Bordering the transcendental, Mimi Lauter's soft pastel landscapes replicate a cacophony of impressions drawing from nature, memory, and art history.
Read MoreBorn in San Francisco, Mimi Lauter gained a BA from the University of California, Los Angeles in 2005, followed by an MFA from the University of California, Irvine in 2010.
Lauter's pastel works exude sentiment. Saturated in primitive tones delivered with short rhythmic strokes, the partial abstractions are brought to life with religious dedication.
Lauter's compositions are inspired by the natural world, including her garden, which she has deemed an 'ongoing, constantly changing epic mural.' There, the artist carries reflections on painting as a theatrical space where imagery and forms can be displayed.
The theatrical is recovered in Lauter's narrative compositions, which draw from memory, classical mythology, and literature. Resulting in stark landscapes, these paintings at once frame the world they seek to represent and emphasise the artificiality of painting through abstraction.
Lauter's spiritual devotion to painting manifests in painted iconography—flowers, vases, or the four elements—referencing the history of the medium. Equally present are allusions to the tradition of still life, as seen in panel paintings like Sensus Oxynation (Sunrise) (2017).
For Lauter, the contrast between still life and landscape painting echoes the tensions between death and life. Lauter's canvases aspire to replicate the space in-between, transporting viewers to a semi-mythological realm between memory and dreams.
Stark compositions like Visions of the Past and Future (2018) show dancing infernos rendered with oil and soft pastels in burnt orange and scarlet shades—a mirage perhaps, or a representation of the Anthropocene.
Lauter's textured surfaces evoke the woven nature of tapestry. Built from layers of pastel, coloured pencils, and oil paint on canvas and linen, overlapping materials create lush surfaces recalling early influences: Odilon Redon, Édouard Vuillard, and other proponents of Post-Impressionism.
This timeless quality is retained in works like Sensus Oxynation (Moonrise) (2017), a panel painting resembling an altarpiece. This work was featured in Lauter's first exhibition with Blum & Poe, Los Angeles, Sensus Oxynation (2018), which replicated the interiors of a chapel with a 24-part installation. Each wall showed clusters of chromatic paintings alluding to the artist's early influences: natural landscapes, still lifes, and spirituality.

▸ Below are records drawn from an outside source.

-- ==== Sys2Proof/Proofs/RatioFrames.lean ====
section
/-! PROOFS. What leaves the ratio table alone: the operations, events and commands of every block but target formation
and the settings store, said as one equation each. -/

namespace Sys2Proof.Machine

/-- The settings and current values of target formation, and the section of an autoload that waits for it: all that the
law of R59 speaks of (`ratiosLawful_congr`). -/
def ratioPart (s : State) : RatioSettings × Seven Int × Option RatioSettings :=
  (s.target.settings, s.target.current, s.mail.handover.target)

theorem ratiosLawful_congr {s t : State} (h : ratioPart t = ratioPart s) : ratiosLawful t = ratiosLawful s := by
  obtain ⟨settings, current, handover⟩ : t.target.settings = s.target.settings ∧
      t.target.current = s.target.current ∧ t.mail.handover.target = s.mail.handover.target := by
    simpa [ratioPart] using h
  simp only [ratiosLawful, settings, current, handover]

variable (s : State)

/-- Steps that leave the ratio table alone leave it so in succession. -/
theorem ratioPart_foldl {α : Type} {f : State → α → State} (h : ∀ u x, ratioPart (f u x) = ratioPart u) (l : List α) :
    ratioPart (l.foldl f s) = ratioPart s := by
  induction l generalizing s with
  | nil => rfl
  | cons x xs ih => exact (ih (f s x)).trans (h s x)

/-! ## Operations that every block shares -/

@[simp] theorem ratioPart_onChannel (k : Roller) (f : Channel → Channel) :
    ratioPart (onChannel k f s) = ratioPart s := rfl
@[simp] theorem ratioPart_onCoupling (k : Roller) (f : CouplingRoller → CouplingRoller) :
    ratioPart (onCoupling k f s) = ratioPart s := rfl
@[simp] theorem ratioPart_onProfile (f : Profile → Profile) : ratioPart (onProfile f s) = ratioPart s := rfl
@[simp] theorem ratioPart_onLine (f : LineUnit → LineUnit) : ratioPart (onLine f s) = ratioPart s := rfl
@[simp] theorem ratioPart_onStore (f : Store → Store) : ratioPart (onStore f s) = ratioPart s := rfl

/-! ## Roller channels (chapter 2) -/

@[simp] theorem ratioPart_encoderSample (k : Roller) (p1 p2 : Bool) :
    ratioPart (encoderSample k p1 p2 s) = ratioPart s := by
  unfold encoderSample
  dsimp only
  split
  · rfl
  · split <;> rfl

@[simp] theorem ratioPart_handOff (k : Roller) (kind : FaultKind) : ratioPart (handOff k kind s) = ratioPart s := by
  unfold handOff
  split <;> rfl

@[simp] theorem ratioPart_raiseCondition (k : Roller) (kind : FaultKind) (present was : Bool) (detail : Int) :
    ratioPart (raiseCondition k kind present was detail s) = ratioPart s := by
  unfold raiseCondition
  split
  · rw [ratioPart_handOff]
    split <;> rfl
  · rfl

@[simp] theorem ratioPart_stageMeasure (k : Roller) : ratioPart (stageMeasure k s) = ratioPart s := by
  unfold stageMeasure
  dsimp only
  split <;> rfl

@[simp] theorem ratioPart_stageFaults (k : Roller) : ratioPart (stageFaults k s) = ratioPart s := by
  simp [stageFaults]

@[simp] theorem ratioPart_stageDemand (k : Roller) : ratioPart (stageDemand k s) = ratioPart s := by
  unfold stageDemand
  dsimp only
  split <;> split <;> rfl

@[simp] theorem ratioPart_channelExpiry (k : Roller) : ratioPart (channelExpiry k s) = ratioPart s :=
  calc ratioPart (channelExpiry k s)
    _ = ratioPart (stageDemand k (stageForceRecord k (stageFaults k (stageMeasure k s)))) := rfl
    _ = ratioPart (stageFaults k (stageMeasure k s)) := ratioPart_stageDemand _ k
    _ = ratioPart s := by simp

@[simp] theorem ratioPart_takeIndexEdge (k : Roller) : ratioPart (takeIndexEdge k s) = ratioPart s := by
  unfold takeIndexEdge
  split
  · rfl
  · unfold indexEdgeTaken
    dsimp only
    split
    · rfl
    · split
      · exact ratioPart_handOff _ k .index
      · rfl

@[simp] theorem ratioPart_takeChannelChange (k : Roller) : ratioPart (takeChannelChange k s) = ratioPart s := by
  unfold takeChannelChange
  split <;> rfl

@[simp] theorem ratioPart_takeTargetChange (k : Roller) : ratioPart (takeTargetChange k s) = ratioPart s := by
  unfold takeTargetChange
  split <;> rfl

/-! ## Coupling controller (chapter 4) -/

@[simp] theorem ratioPart_moveRoller (k : Roller) (new : CouplingState) (reason : Reason) :
    ratioPart (moveRoller k new reason s) = ratioPart s := rfl

@[simp] theorem ratioPart_startReleasing (k : Roller) (cause : Reason) :
    ratioPart (startReleasing k cause s) = ratioPart s := rfl

@[simp] theorem ratioPart_releaseAtOnce (k : Roller) (cause : Reason) :
    ratioPart (releaseAtOnce k cause s) = ratioPart s := by
  rw [releaseAtOnce, ratioPart_moveRoller]
  split <;> rfl

@[simp] theorem ratioPart_releaseRoller (k : Roller) : ratioPart (releaseRoller k s) = ratioPart s := by
  unfold releaseRoller
  split <;> simp

@[simp] theorem ratioPart_isolateRoller (k : Roller) : ratioPart (isolateRoller k s) = ratioPart s := by
  unfold isolateRoller
  split
  · rfl
  · simp

@[simp] theorem ratioPart_estopRoller (k : Roller) : ratioPart (estopRoller k s) = ratioPart s := by
  unfold estopRoller
  split
  · rfl
  · simp

@[simp] theorem ratioPart_countTest (k : Roller) (m : MeasRecord) : ratioPart (countTest k m s) = ratioPart s := by
  unfold countTest
  dsimp only
  cases (s.coupling.roller.get k).state with
  | matching | locked | lostLock | releasing =>
    dsimp only
    repeat' split
    all_goals rfl
  | detached | pendingAttach | releasedUnack => rfl

@[simp] theorem ratioPart_takeMeasurement (k : Roller) : ratioPart (takeMeasurement k s) = ratioPart s := by
  unfold takeMeasurement
  split
  · exact ratioPart_countTest _ k _
  · rfl

@[simp] theorem ratioPart_takeRampEnd (k : Roller) : ratioPart (takeRampEnd k s) = ratioPart s := by
  unfold takeRampEnd rampEndArrives
  split
  · split <;> rfl
  · rfl

@[simp] theorem ratioPart_timerTest (k : Roller) : ratioPart (timerTest k s) = ratioPart s := by
  unfold timerTest
  dsimp only
  cases (s.coupling.roller.get k).state with
  | pendingAttach | lostLock | releasing =>
    dsimp only
    repeat' split
    all_goals simp
  | detached | matching | locked | releasedUnack => rfl

@[simp] theorem ratioPart_skewTest : ratioPart (skewTest s) = ratioPart s := by
  unfold skewTest
  dsimp only
  split
  · rfl
  · rfl
  · repeat' split
    all_goals rfl

@[simp] theorem ratioPart_couplingExpiry : ratioPart (couplingExpiry s) = ratioPart s :=
  (ratioPart_foldl _ (fun u k => ratioPart_timerTest u k) _).trans (ratioPart_skewTest s)

@[simp] theorem ratioPart_takeFault (k : Roller) : ratioPart (takeFault k s) = ratioPart s := by
  unfold takeFault faultArrives
  split
  · rfl
  · split
    · rfl
    · exact ratioPart_releaseAtOnce _ k _

@[simp] theorem ratioPart_takeCouplingPermit : ratioPart (takeCouplingPermit s) = ratioPart s := by
  unfold takeCouplingPermit couplingTakesPermit
  split
  · rfl
  · split
    · exact ratioPart_foldl _ (fun u k => ratioPart_estopRoller u k) _
    · rfl

@[simp] theorem ratioPart_permitLost (k : Roller) : ratioPart (permitLost k s) = ratioPart s := by
  unfold permitLost
  split <;> simp

@[simp] theorem ratioPart_takeRollerPermit (k : Roller) : ratioPart (takeRollerPermit k s) = ratioPart s := by
  unfold takeRollerPermit rollerPermitArrives
  split
  · rfl
  · split
    · rfl
    · exact ratioPart_permitLost _ k

/-! ## Line unit (chapter 6) -/

@[simp] theorem ratioPart_runPermitEvent (old new : LogInputs) :
    ratioPart (runPermitEvent old new s) = ratioPart s := by
  unfold runPermitEvent
  split <;> rfl

@[simp] theorem ratioPart_rollerPermitEvent (old new : LogInputs) (k : Roller) :
    ratioPart (rollerPermitEvent old new k s) = ratioPart s := by
  unfold rollerPermitEvent
  split <;> rfl

@[simp] theorem ratioPart_edgeEvent (old new : LogInputs) (i : LogIn) :
    ratioPart (edgeEvent old new i s) = ratioPart s := by
  cases i with
  | index k => dsimp only [edgeEvent]; split <;> rfl
  | extMark => dsimp only [edgeEvent]; split <;> rfl
  | _ => rfl

@[simp] theorem ratioPart_lineChangeReport (u : LineUnit) (routing : Bool) (i : LogIn) :
    ratioPart (lineChangeReport u routing i s) = ratioPart s := rfl

@[simp] theorem ratioPart_applyInputs (u : LineUnit) (xs : List LogIn) (routing : Bool) :
    ratioPart (applyInputs u xs routing s) = ratioPart s := by
  unfold applyInputs
  dsimp only
  rw [ratioPart_foldl _ fun v i => ratioPart_lineChangeReport v u routing i]
  split
  · simp [ratioPart_foldl]
  · simp [ratioPart_foldl]

@[simp] theorem ratioPart_groupSampled (g : Group) (levels : Eight Bool) :
    ratioPart (groupSampled g levels s) = ratioPart s := ratioPart_applyInputs _ _ _ _

@[simp] theorem ratioPart_routeChange (l : LineId) (f : Function) : ratioPart (routeChange l f s) = ratioPart s :=
  ratioPart_applyInputs _ _ _ _

@[simp] theorem ratioPart_takeLineChange (k : Roller) : ratioPart (takeLineChange k s) = ratioPart s := by
  unfold takeLineChange
  split <;> rfl

@[simp] theorem ratioPart_takeRunLamp : ratioPart (takeRunLamp s) = ratioPart s := by
  unfold takeRunLamp
  split <;> rfl

@[simp] theorem ratioPart_takeMarkOut : ratioPart (takeMarkOut s) = ratioPart s := by
  unfold takeMarkOut
  split <;> rfl

@[simp] theorem ratioPart_lineHandover (x : LineSettings) : ratioPart (lineHandover x s) = ratioPart s := by
  unfold lineHandover
  dsimp only
  rw [ratioPart_foldl]
  · rfl
  · intro u l
    split
    · rfl
    · simp

/-! ## Notice queue (chapter 9) -/

@[simp] theorem ratioPart_admitNotice (time : BitVec 32) (b : NoticeBody) :
    ratioPart (admitNotice time b s) = ratioPart s := by
  unfold admitNotice storeNotice
  dsimp only
  repeat' split
  all_goals rfl

@[simp] theorem ratioPart_takeReport (x : Sender) : ratioPart (takeReport x s) = ratioPart s := by
  unfold takeReport
  split
  · rfl
  · split
    · exact ratioPart_admitNotice _ _ _
    · rfl

@[simp] theorem ratioPart_takeNoticeChange (k : Roller) : ratioPart (takeNoticeChange k s) = ratioPart s := by
  unfold takeNoticeChange
  split
  · rfl
  · exact ratioPart_admitNotice _ _ _

@[simp] theorem ratioPart_takeRecord : ratioPart (takeRecord s) = ratioPart s := by
  unfold takeRecord recordArrives
  split
  · rfl
  · split
    · rfl
    · split
      · exact ratioPart_admitNotice _ _ _
      · rfl

/-! ## Profile queue (chapter 5) -/

@[simp] theorem ratioPart_publishRun : ratioPart (publishRun s) = ratioPart s := rfl

@[simp] theorem ratioPart_spaceTest (before : Nat) : ratioPart (spaceTest before s) = ratioPart s := by
  unfold spaceTest
  split <;> rfl

@[simp] theorem ratioPart_startTest (byLoad : Bool) (mark : Option (BitVec 32)) :
    ratioPart (startTest byLoad mark s) = ratioPart s := by
  obtain same | ⟨-, -, -, started⟩ := startTest_cases s byLoad mark
  · rw [same]
  · rw [started]; rfl

@[simp] theorem ratioPart_pulseStep : ratioPart (pulseStep s) = ratioPart s := by
  unfold pulseStep
  split
  · rfl
  · dsimp only
    split <;> rfl

@[simp] theorem ratioPart_raiseCue (number : Nat) : ratioPart (raiseCue number s) = ratioPart s := by
  unfold raiseCue
  dsimp only
  split <;> rfl

@[simp] theorem ratioPart_finishRun (v : Int) : ratioPart (finishRun v s) = ratioPart s := rfl

@[simp] theorem ratioPart_starveRun (v : Int) : ratioPart (starveRun v s) = ratioPart s := rfl

@[simp] theorem ratioPart_consumePoint (x : Point) (rest : List Point) :
    ratioPart (consumePoint x rest s) = ratioPart s := by
  unfold consumePoint
  dsimp only
  cases x.cue <;> dsimp only
  all_goals repeat' split
  all_goals simp

@[simp] theorem ratioPart_advanceRun : ratioPart (advanceRun s) = ratioPart s := by
  unfold advanceRun
  split
  · rfl
  · dsimp only
    split <;> simp

@[simp] theorem ratioPart_profileExpiry : ratioPart (profileExpiry s) = ratioPart s := by
  unfold profileExpiry
  dsimp only
  split <;> simp

@[simp] theorem ratioPart_takeProfileMark : ratioPart (takeProfileMark s) = ratioPart s := by
  unfold takeProfileMark profileTakesMark
  split
  · rfl
  · split
    · split
      · exact ratioPart_startTest _ _ _
      · rfl
    · rfl

@[simp] theorem ratioPart_takeProfileAbandonment : ratioPart (takeProfileAbandonment s) = ratioPart s := by
  unfold takeProfileAbandonment profileTakesAbandonment
  split
  · rfl
  · split <;> rfl

/-! ## Shaft model (chapter 1) -/

@[simp] theorem ratioPart_shaftSetMode (new : Mode) (cause : StopCause) :
    ratioPart (shaftSetMode new cause s) = ratioPart s := rfl

@[simp] theorem ratioPart_enterStopping (cause : StopCause) : ratioPart (enterStopping cause s) = ratioPart s := by
  rw [enterStopping, ratioPart_shaftSetMode]
  split <;> rfl

@[simp] theorem ratioPart_shaftStopEvent (cause : StopCause) : ratioPart (shaftStopEvent cause s) = ratioPart s := by
  unfold shaftStopEvent
  split
  · simp
  · split <;> rfl

@[simp] theorem ratioPart_shaftInterval : ratioPart (shaftInterval s) = ratioPart s := by
  unfold shaftInterval
  dsimp only
  split <;> rfl

@[simp] theorem ratioPart_takeShaftPermit : ratioPart (takeShaftPermit s) = ratioPart s := by
  unfold takeShaftPermit shaftTakesPermit
  dsimp only
  split
  · rfl
  · split
    · exact ratioPart_shaftStopEvent _ _
    · split
      · rfl
      · exact ratioPart_shaftStopEvent _ _

@[simp] theorem ratioPart_takeShaftChange (k : Roller) : ratioPart (takeShaftChange k s) = ratioPart s := by
  unfold takeShaftChange shaftTakesChange
  dsimp only
  split
  · rfl
  · split
    · exact ratioPart_shaftStopEvent _ _
    · rfl

@[simp] theorem ratioPart_takeShaftSkew : ratioPart (takeShaftSkew s) = ratioPart s := by
  unfold takeShaftSkew
  split
  · rfl
  · exact ratioPart_shaftStopEvent _ _

@[simp] theorem ratioPart_shaftToConstant (setpoint : Int) : ratioPart (shaftToConstant setpoint s) = ratioPart s := by
  unfold shaftToConstant
  split <;> rfl

@[simp] theorem ratioPart_takeShaftFinish : ratioPart (takeShaftFinish s) = ratioPart s := by
  unfold takeShaftFinish
  split
  · exact ratioPart_shaftToConstant _ _
  · rfl

@[simp] theorem ratioPart_takeShaftAbandonment : ratioPart (takeShaftAbandonment s) = ratioPart s := by
  unfold takeShaftAbandonment
  split
  · exact ratioPart_shaftToConstant _ _
  · rfl

@[simp] theorem ratioPart_takeShaftStarvation : ratioPart (takeShaftStarvation s) = ratioPart s := by
  unfold takeShaftStarvation shaftTakesStarvation
  split
  · split
    · exact ratioPart_enterStopping _ _
    · rfl
  · rfl

/-! ## Cell timer (chapter 7) -/

@[simp] theorem ratioPart_timerExpiry : ratioPart (timerExpiry s) = ratioPart s := by
  unfold timerExpiry
  dsimp only
  split <;> rfl

@[simp] theorem ratioPart_takeMarkEdge : ratioPart (takeMarkEdge s) = ratioPart s := by
  unfold takeMarkEdge markEdgeTaken
  split
  · rfl
  · split <;> rfl

/-! ## A store of the settings (chapter 10) -/

@[simp] theorem ratioPart_endStore (outcome : StoreOutcome) (ok : Bool) (stage : StoreStage) :
    ratioPart (endStore outcome ok stage s) = ratioPart s := rfl

@[simp] theorem ratioPart_failStore (remark : Bool) : ratioPart (failStore remark s) = ratioPart s := by
  rw [failStore, ratioPart_endStore]
  split <;> rfl

@[simp] theorem ratioPart_writesEnd (next : StoreStage) (accepted : Bool) (landed : Nat) (remark : Bool) :
    ratioPart (writesEnd next accepted landed remark s) = ratioPart s := by
  unfold writesEnd
  split <;> simp

@[simp] theorem ratioPart_writeDone (accepted : Bool) (landed : Nat) (remark : Bool) :
    ratioPart (writeDone accepted landed remark s) = ratioPart s := by
  unfold writeDone
  split <;> simp

@[simp] theorem ratioPart_sealDone (accepted : Bool) (landed : Nat) (remark : Bool) :
    ratioPart (sealDone accepted landed remark s) = ratioPart s := by
  unfold sealDone
  split <;> simp

@[simp] theorem ratioPart_checkDone (read : MemRead) (remark : Bool) :
    ratioPart (checkDone read remark s) = ratioPart s := by
  unfold checkDone
  repeat' split
  all_goals simp

@[simp] theorem ratioPart_storeTimesOut (landed : Nat) (remark : Bool) :
    ratioPart (storeTimesOut landed remark s) = ratioPart s := by
  unfold storeTimesOut
  split <;> simp

end Sys2Proof.Machine
end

Mimi Lauter is the recipient of the Medici Scholarship (2008), the Hans G. and Thordis W. Burkhardt Foundation Award (2005), and the Elaine Krown Klein Scholarship (2004).
Mimi Lauter's works have shown across the United States and in Europe.
Select solo exhibitions include Consequential Landscapes, Mendes Wood DM, Brussels (2021); Symphony No. 1, Blum & Poe, New York (2020); Sensus Oxynation, Blum & Poe, Los Angeles (2018); Miniatures, Shane Campbell Gallery, Chicago (2018); Dining Out, Marc Selwyn Fine Art, Los Angeles (2012); and Drawing the Weave, Hayworth Gallery, Los Angeles (2007).
Selected group exhibitions include Prospect.5, New Orleans (2021); 5,471 Miles, Blum & Poe, Los Angeles (2020); Summer Group Show I, Tig Sigfrids, Athens (2020); / (slash art), San Francisco (2019); What's Up/ London: Minimal | Maximal, Smart Fine Arts, Mayfair (2019); Selections from the Marciano Collection, Marciano Art Foundation, Los Angeles (2019); Art for Art's Sake: Selections from the Frederick R. Weisman Art Foundation, Carnegie Art Museum, Oxnard (2016); and Contemporary, Miami (2015).